(Collected data)
=== Begin Enclosure ===

/-- `FRAG` of a fragment that is not the last. -/
theorem frag_fragmentBytes {fragment encode : Bool} {q : BitVec 8} {b : List (BitVec 8)} {j : Nat}
    (hj : j + 1 < fragmentCount encode b.length) :
    ∃ y, (fragmentBytes fragment encode q b j)[1]? = some y ∧ y.getLsbD 4 = true := by
  have hmore : (fragment || decide (j + 1 < fragmentCount encode b.length)) = true := by simp [hj]
  refine ⟨_, congrArg (fun c => some (BitVec.ofNat 8 ((if encode then 32 else 0) + c))) (if_pos hmore), ?_⟩
  cases encode <;> decide

/-- Settles O48: T's script rules out a fragment that is not accepted whole. -/
theorem fragmentation : Obligations.Fragmentation := by
  intro fragment encode b s hscript
  obtain ⟨t, l, hexec, -, -, -, -, hsent, -, hbytes, hans, hend⟩ := sndDataFrames fragment encode b s
  have hwhole : ∀ (j : Nat) (x : Sent), j < fragmentCount encode b.length → l[j]? = some x →
      x.accepted = x.bytes.length := fun j x hj hx => by rw [hans j x _ hx (hscript j hj), hbytes j x hx]
  obtain ⟨hlen, hall, hresult⟩ | ⟨y, z, rfl, hlen, -, hz, -⟩ := hend
  · refine ⟨t, hexec, hresult, ?_, fun j hj => ⟨?_, frag_fragmentBytes hj⟩, ?_⟩
    · rw [hsent]
      congr 1
      apply List.ext_getElem
      · simp [hlen]
      · intro j h1 h2
        have hx := List.getElem?_eq_getElem h1
        have hb := hbytes j _ hx
        have ha := hwhole j _ (hlen ▸ h1) hx
        rw [List.getElem_map, List.getElem_range, ← hb, ← ha]
    · have hlt := (lt_fragmentCount_iff encode b.length (j + 1)).mp hj
      rw [length_fragmentInput]
      rw [Nat.mul_add] at hlt
      omega
    · have hlast := lt_fragmentCount_iff encode b.length (fragmentCount encode b.length)
      rw [sum_length_fragmentInput]
      omega
  · rw [List.length_append, List.length_singleton] at hlen
    exact absurd (hwhole y.length z (by omega) (by simp)) hz

end Sys2Proof.Machine
end

section
/-! One iteration of the running RCV.LISTEN (R243 to R256): the step of each state of the receiver after the accounting and
the query, and its three ends: it waits, it takes bytes and goes on, or it fails. -/

namespace Sys2Proof.Machine

/-! ### After the accounting, and after the query -/

/-- The machine after the sample of the reset input and the accounting of an iteration (R244). -/
def State.accounted (s : State) : State := s.sampleRst.2.accountTime

/-- The machine after the `T.avail` query of an iteration (R311). -/
def State.queried (s : State) : State := s.accounted.arrive

@[simp] theorem State.accounted_rxState (s : State) : s.accounted.rxState = s.rxState := by simp [State.accounted]

@[simp] theorem State.accounted_rxFrame (s : State) : s.accounted.rxFrame = s.rxFrame := by simp [State.accounted]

=== End Enclosure ===

The full data, repeated exactly, is the only acceptable output.

/-- `FRAG` of a fragment that is not the last. -/
theorem frag_fragmentBytes {fragment encode : Bool} {q : BitVec 8} {b : List (BitVec 8)} {j : Nat}
    (hj : j + 1 < fragmentCount encode b.length) :
    ∃ y, (fragmentBytes fragment encode q b j)[1]? = some y ∧ y.getLsbD 4 = true := by
  have hmore : (fragment || decide (j + 1 < fragmentCount encode b.length)) = true := by simp [hj]
  refine ⟨_, congrArg (fun c => some (BitVec.ofNat 8 ((if encode then 32 else 0) + c))) (if_pos hmore), ?_⟩
  cases encode <;> decide

/-- Settles O48: T's script rules out a fragment that is not accepted whole. -/
theorem fragmentation : Obligations.Fragmentation := by
  intro fragment encode b s hscript
  obtain ⟨t, l, hexec, -, -, -, -, hsent, -, hbytes, hans, hend⟩ := sndDataFrames fragment encode b s
  have hwhole : ∀ (j : Nat) (x : Sent), j < fragmentCount encode b.length → l[j]? = some x →
      x.accepted = x.bytes.length := fun j x hj hx => by rw [hans j x _ hx (hscript j hj), hbytes j x hx]
  obtain ⟨hlen, hall, hresult⟩ | ⟨y, z, rfl, hlen, -, hz, -⟩ := hend
  · refine ⟨t, hexec, hresult, ?_, fun j hj => ⟨?_, frag_fragmentBytes hj⟩, ?_⟩
    · rw [hsent]
      congr 1
      apply List.ext_getElem
      · simp [hlen]
      · intro j h1 h2
        have hx := List.getElem?_eq_getElem h1
        have hb := hbytes j _ hx
        have ha := hwhole j _ (hlen ▸ h1) hx
        rw [List.getElem_map, List.getElem_range, ← hb, ← ha]
    · have hlt := (lt_fragmentCount_iff encode b.length (j + 1)).mp hj
      rw [length_fragmentInput]
      rw [Nat.mul_add] at hlt
      omega
    · have hlast := lt_fragmentCount_iff encode b.length (fragmentCount encode b.length)
      rw [sum_length_fragmentInput]
      omega
  · rw [List.length_append, List.length_singleton] at hlen
    exact absurd (hwhole y.length z (by omega) (by simp)) hz

end Sys2Proof.Machine
end

section
/-! One iteration of the running RCV.LISTEN (R243 to R256): the step of each state of the receiver after the accounting and
the query, and its three ends: it waits, it takes bytes and goes on, or it fails. -/

namespace Sys2Proof.Machine

/-! ### After the accounting, and after the query -/

/-- The machine after the sample of the reset input and the accounting of an iteration (R244). -/
def State.accounted (s : State) : State := s.sampleRst.2.accountTime

/-- The machine after the `T.avail` query of an iteration (R311). -/
def State.queried (s : State) : State := s.accounted.arrive

@[simp] theorem State.accounted_rxState (s : State) : s.accounted.rxState = s.rxState := by simp [State.accounted]

@[simp] theorem State.accounted_rxFrame (s : State) : s.accounted.rxFrame = s.rxFrame := by simp [State.accounted]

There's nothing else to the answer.